Exercise — For this listing, the lines between the one holding "seen => seen" and the one holding "none => unitsReached us fuel rest seen", inclusive, must be set down exactly.

Records for this task —
/-- The kernel entry on a body word or outside the text with the lowest offset. -/
def badEntry (us : List Unit') (size : Nat) (ks : List KernelEntry) : Option Bad :=
  (((ks.flatMap (fun k => if k.mode == 1 then [k.pc0, k.pc1] else [k.pc0])).filter
    (fun (p : Nat) => p % 4 != 0 || !targetOk us size (p : Int))).min?).map (fun p => (p, 19))

/-! ## Strands of a decoupled kernel (R12, R14, R16) -/

/-- Instructions that only the access strand executes. -/
def accessAlone : Instr → Bool
  | .ld .. | .st .. | .lda .. | .stl .. | .ll .. | .sc .. | .svc .. | .fence .. | .barArrive .. | .barWait .. | .ipost .. | .iwait .. | .contend ..
  | .dsync | .launch .. | .lwait .. => true
  | _ => false

/-- Whether a strand may hold an instruction, as far as no register value decides it. -/
def strandHolds (r : Role) (i : Instr) : Bool :=
  match i with
  | .bm _ m _ => ownsM r (m.extractLsb' 0 3)
  | _ =>
    if accessAlone i then r == .access
    else
      match infoOf i with
      | some v => useOk { State.reset with role := r } v (capture State.reset i)
      | none => true

/-- The offsets that sequential flow and direct branches reach next. -/
def flowNext (u : Unit') : List Nat :=
  let t := ((directTarget u).filter (0 ≤ ·)).toList.map Int.toNat
  match u.body with
  | [.jal ..] => t
  | [.jalr ..] | [.hexit] | [.uiret] => []
  | _ => (u.off + u.size) :: t

/-- The units reached from some offsets. -/
def unitsReached (us : List Unit') : Nat → List Nat → List Unit' → List Unit'
  | 0, _, seen => seen
  | fuel + 1, todo, seen =>
    match todo with
    | [] => seen
    | p :: rest =>
      match us.find? (fun u => u.off == p) with
      | none => unitsReached us fuel rest seen
      | some u => if seen.contains u then unitsReached us fuel rest seen else unitsReached us fuel (flowNext u ++ rest) (u :: seen)

/-- The first word of a decoupled kernel that its strand may not hold. The text of a coupled kernel is not looked at: a queue instruction or operand there
traps when it is executed (R88, R347), and no check of R282 names it (the model's choice, log entry 120). -/
def badStrand (us : List Unit') (ks : List KernelEntry) : Option Bad :=
  let bad (r : Role) (p : Nat) : List Nat :=
    (unitsReached us (3 * us.length + 3) [p] []).filterMap (fun u => if u.body.all (strandHolds r) then none else some u.off)
  let offs := (ks.filter (fun k => k.mode == 1)).flatMap (fun k => bad .access k.pc0 ++ bad .compute k.pc1)
  (offs.foldl (fun (a : Option Nat) o => match a with | none => some o | some b => some (min o b)) none).map (fun o => (o, 17))

/-! ## The installer (R282 to R285) -/

/-- Of two failing words the one at the lower offset. -/
def firstOf (a b : Option Bad) : Option Bad :=
  match a, b with
  | some x, some y => if y.1 < x.1 then some y else some x
  | some x, none => some x
  | none, y => y

/-- The failing word of a container's text, if any. -/
def textFault (c : Container) (b : List Byte) : Option Bad :=
  let text := bytesOf b c.toff c.tsize
  let ws := walkText c.kind text (c.tsize / 4) 0
  let us := ws.map (·.1)
  let bad := ws.findSome? (·.2)
  firstOf bad (firstOf (badBranch us c.tsize) (firstOf (badStrand us c.kernels) (badEntry us c.tsize c.kernels)))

Written solution —
  | 0, _, seen => seen
  | fuel + 1, todo, seen =>
    match todo with
    | [] => seen
    | p :: rest =>
      match us.find? (fun u => u.off == p) with
      | none => unitsReached us fuel rest seen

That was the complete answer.